Eliciting Emotion


One of the best things I did while attending the RWA National Conference in Dallas was spending two hours listening to screenwriting consultant Michael Hauge give a talk called "From Identity to Essence: Love Stories and Transformation." It was a session filled with little gems, and you don't have to be a romance writer to understand their importance.

Hauge spoke of the number one principal of story to be eliciting emotion. A lot of people might wrinkle their noses, thinking of purple prose and melodrama, but that's only what you call it when it's done poorly.

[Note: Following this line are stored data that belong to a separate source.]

/-- WATCH and ALMANAC start with the regulators, every clock at reference lock, and the NOR is discovered with its size or ROM
recovery entered. The image slot of the higher generation is checked first and the other if it fails; the Reeve starts and
numbers records; the set chosen is named in force with its generation, or the objects stay; millwork loading leads to step 11;
and boot ends with Ulvia running, the trims of the fitted ports driven and CAN Pre-operational. Rests on R430, R432, R434, R436, R437, R441. -/
def Obligations.BootCommands : Prop :=
  (∀ (s : State), atStep s.chip 0 →
    Gives .bootRegulatorsReady s [.hamlets, .boot] fun c =>
      c.boot = { s.chip.boot with phase := .step 2 } ∧ c.hamlets[(0 : Fin 27)].run = true ∧ c.hamlets[(1 : Fin 27)].run = true) ∧
  (∀ (s : State), atStep s.chip 0 = false →
    Gives .bootRegulatorsReady s [.hamlets, .boot] fun c =>
      c = s.chip) ∧
  (∀ (s : State), atStep s.chip 3 →
    Gives .bootReferenceLocked s [.clock, .hamlets, .boot] fun c =>
      c.boot = { s.chip.boot with phase := .step 4 } ∧ (∀ h : Fin 27, c.hamlets[h].run = true) ∧ c.clock =
        { s.chip.clock with almFallback := false, refLost := false }) ∧
  (∀ (s : State) (p : NorPart) (recov : Bool), p.fits → atStep s.chip 4 → 16 ≤ p.sizeMiB → lifeCycle s.chip ≠ .retired → recov =
    false → (directoryInUse s.chip.nor).isSome →
    Gives (.bootNorDiscovered (some p) recov) s [.clock, .watch, .alm, .boot, .nor] fun c =>
      c.boot = { s.chip.boot with phase := .step 5 } ∧ c.nor =
        { s.chip.nor with size := p.sizeMiB, ioMode := p.ioMode, clock := p.clock }) ∧
  (∀ (s : State) (p : NorPart) (recov : Bool), p.fits → atStep s.chip 4 → 16 ≤ p.sizeMiB → lifeCycle s.chip = .retired ∧
    s.chip.nor.eraseDue = false ∨ lifeCycle s.chip ≠ .retired ∧ (recov = true ∨ directoryInUse s.chip.nor = none) →
    Gives (.bootNorDiscovered (some p) recov) s [.clock, .watch, .alm, .boot, .nor] fun c =>
      c.boot = { s.chip.boot with phase := .recovery } ∧ c.nor =
        { s.chip.nor with size := p.sizeMiB, ioMode := p.ioMode, clock := p.clock } ∧ c.reeve = s.chip.reeve) ∧
  (∀ (s : State) (p : NorPart) (recov : Bool), p.fits → atStep s.chip 4 → 16 ≤ p.sizeMiB → lifeCycle s.chip = .retired →
    s.chip.nor.eraseDue →
    Gives (.bootNorDiscovered (some p) recov) s [.clock, .watch, .alm, .boot, .nor] fun c =>
      c.boot = { s.chip.boot with phase := .recovery } ∧ c.nor = { size := p.sizeMiB, ioMode := p.ioMode, clock := p.clock }) ∧
  (∀ (s : State) (recov : Bool), atStep s.chip 4 → s.chip.watch.safe = false →
    Gives (.bootNorDiscovered none recov) s [.clock, .watch, .alm, .boot, .nor] fun c =>
      c.boot = { s.chip.boot with phase := .recovery } ∧ { src := 227, code := 3, value := 0 } ∈ c.watch.arrived) ∧
  (∀ (s : State) (b : Bool) (k : Fin 2), k = (if b then 1 else 0) → atStep s.chip 5 ∧ k = firstSlot s.chip ∨ atStep s.chip 6 ∧ k ≠
    firstSlot s.chip → s.chip.nor.images[k].check s.chip.fuses.keyHash = .valid →
    Gives (.bootImageChecked b) s [.clock, .watch, .alm, .boot] fun c =>
      c.boot = { s.chip.boot with
      phase := .step 7, slot := k, status := s.chip.boot.status.set k .valid,
      gens := s.chip.boot.gens.set k s.chip.nor.images[k].generation }) ∧
  (∀ (s : State) (b : Bool) (k : Fin 2) (st : ImageStatus), k = (if b then 1 else 0) → st = s.chip.nor.images[k].check
    s.chip.fuses.keyHash → st ≠ .valid → atStep s.chip 5 → k = firstSlot s.chip →
    Gives (.bootImageChecked b) s [.clock, .watch, .alm, .boot] fun c =>
      c.boot = { s.chip.boot with phase := .step 6, status := s.chip.boot.status.set k st, firstFailed := some (k, st) }) ∧
  (∀ (s : State) (b : Bool) (k : Fin 2), k = (if b then 1 else 0) → s.chip.nor.images[k].check s.chip.fuses.keyHash ≠ .valid →
    atStep s.chip 6 → k ≠ firstSlot s.chip →
    Gives (.bootImageChecked b) s [.clock, .watch, .alm, .boot] fun c =>
      c.boot.phase = .recovery ∧ c.reeve = s.chip.reeve) ∧
  (∀ (s : State), atStep s.chip 7 →
    Gives .bootReeveStart s [.clock, .watch, .reeve, .alm, .boot] fun c =>
      c.boot = { s.chip.boot with phase := .step 8 } ∧ c.reeve = { s.chip.reeve with halted := false } ∧ c.alm.next.isSome) ∧
  (∀ (s : State) (l : List Bool) (k : Fin 2), l.length = 4 → atStep s.chip 8 → setToLoad s.chip = some k →
    Gives (.bootParameterLoad l) s [.bus, .strs, .ests, .batt, .lane, .watch, .alm, .boot, .nor, .od, .fresh] fun c =>
      c.boot.phase = .step 9 ∧ c.boot.setInForce = some k ∧ c.boot.generation = s.chip.nor.params[k].generation ∧
      s.chip.nor.params[k].committed = true ∧ c.lane.nodeIdNow = nat c
        kLaneNodeId ∧
      c.bus.tapsJudged = true ∧ (∀ n : Fin 4, c.strs[n].closed = l.getD n.val false)) ∧
  (∀ (s : State) (l : List Bool), l.length = 4 → atStep s.chip 8 → setToLoad s.chip = none →
    Gives (.bootParameterLoad l) s [.bus, .strs, .ests, .batt, .lane, .watch, .alm, .boot, .nor, .od, .fresh] fun c =>
      c.boot = { s.chip.boot with phase := .step 9 } ∧ c.od = s.chip.od ∧ c.lane.nodeIdNow = nat s.chip kLaneNodeId ∧
        c.bus.tapsJudged = true ∧
      (∀ n : Fin 4, c.strs[n].closed = l.getD n.val false)) ∧
  (∀ (s : State), atStep s.chip 9 →
    Gives .bootMillworkLoaded s [.rms, .bus, .well, .phases, .rails, .strs, .batt, .mills, .boot] fun c =>
      c.boot = { s.chip.boot with phase := .step 10 } ∧
      ∀ m : Fin 16, c.mills[m].state = if nat s.chip (kMillSource m) = 0 then .idle else .ready) ∧
  (∀ (s : State), atStep s.chip 10 → s.chip.seq.entry = none →
    Gives .bootComplete s [.clock, .hamlets, .green, .chans, .rms, .bus, .phases, .rails, .vcs, .strs, .ests, .batt, .pps, .wms, .seq,
      .mills, .market, .hampers, .can, .tw, .svc, .lane, .watch, .reeve, .alm, .twin, .boot, .nor, .od, .fresh] fun c =>
      c.boot = { s.chip.boot with
        phase := .running, bootTime := s.chip.boot.timer, completedAt := s.chip.clock.us } ∧ c.reeve = { s.chip.reeve with watchdog := false } ∧
        c.can.nmt = .preOperational ∧
      c.batt.wdRunning = true ∧ c.batt.wdStart = nowMs s.chip ∧ (∀ n : Fin 8, c.rms[n].trimDriven = flag s.chip (kRmFitted n)) ∧
      (s.chip.twin.state = .starting → s.chip.twin.ownIn → s.chip.watch.safe = false → c.twin.state = .standby))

What the author is trying to do is help the reader experience the protagonist's authentic emotions by pulling him/her so deep into the character's experience that he/she is experiencing the tension, fighting the fear, or falling in love with the one person who sees through her mask (outward-projected identity) to the fully-realized potential (essence) beneath.

That was one of the many things Hauge said that resonated with me. (Check out his website for CDs and DVD classes. He's an amazing teacher.) It reminded me of my primary job, to create an identifiable but heroic protagonist who's a (braver, finer) stand-in for the reader and to take along that reader for a "safe" emotional ride.

Because without emotion, what's the point? You might as well be reading the phone book.

Today, as you go about your own work, take a look at your scene and ask yourself what emotions your characters are feeling and how you can communicate it in a deeply-personal way. No fair saying, "John was in a funk." You have to draw that reader between the dude's ears and let him/her come to that conclusion.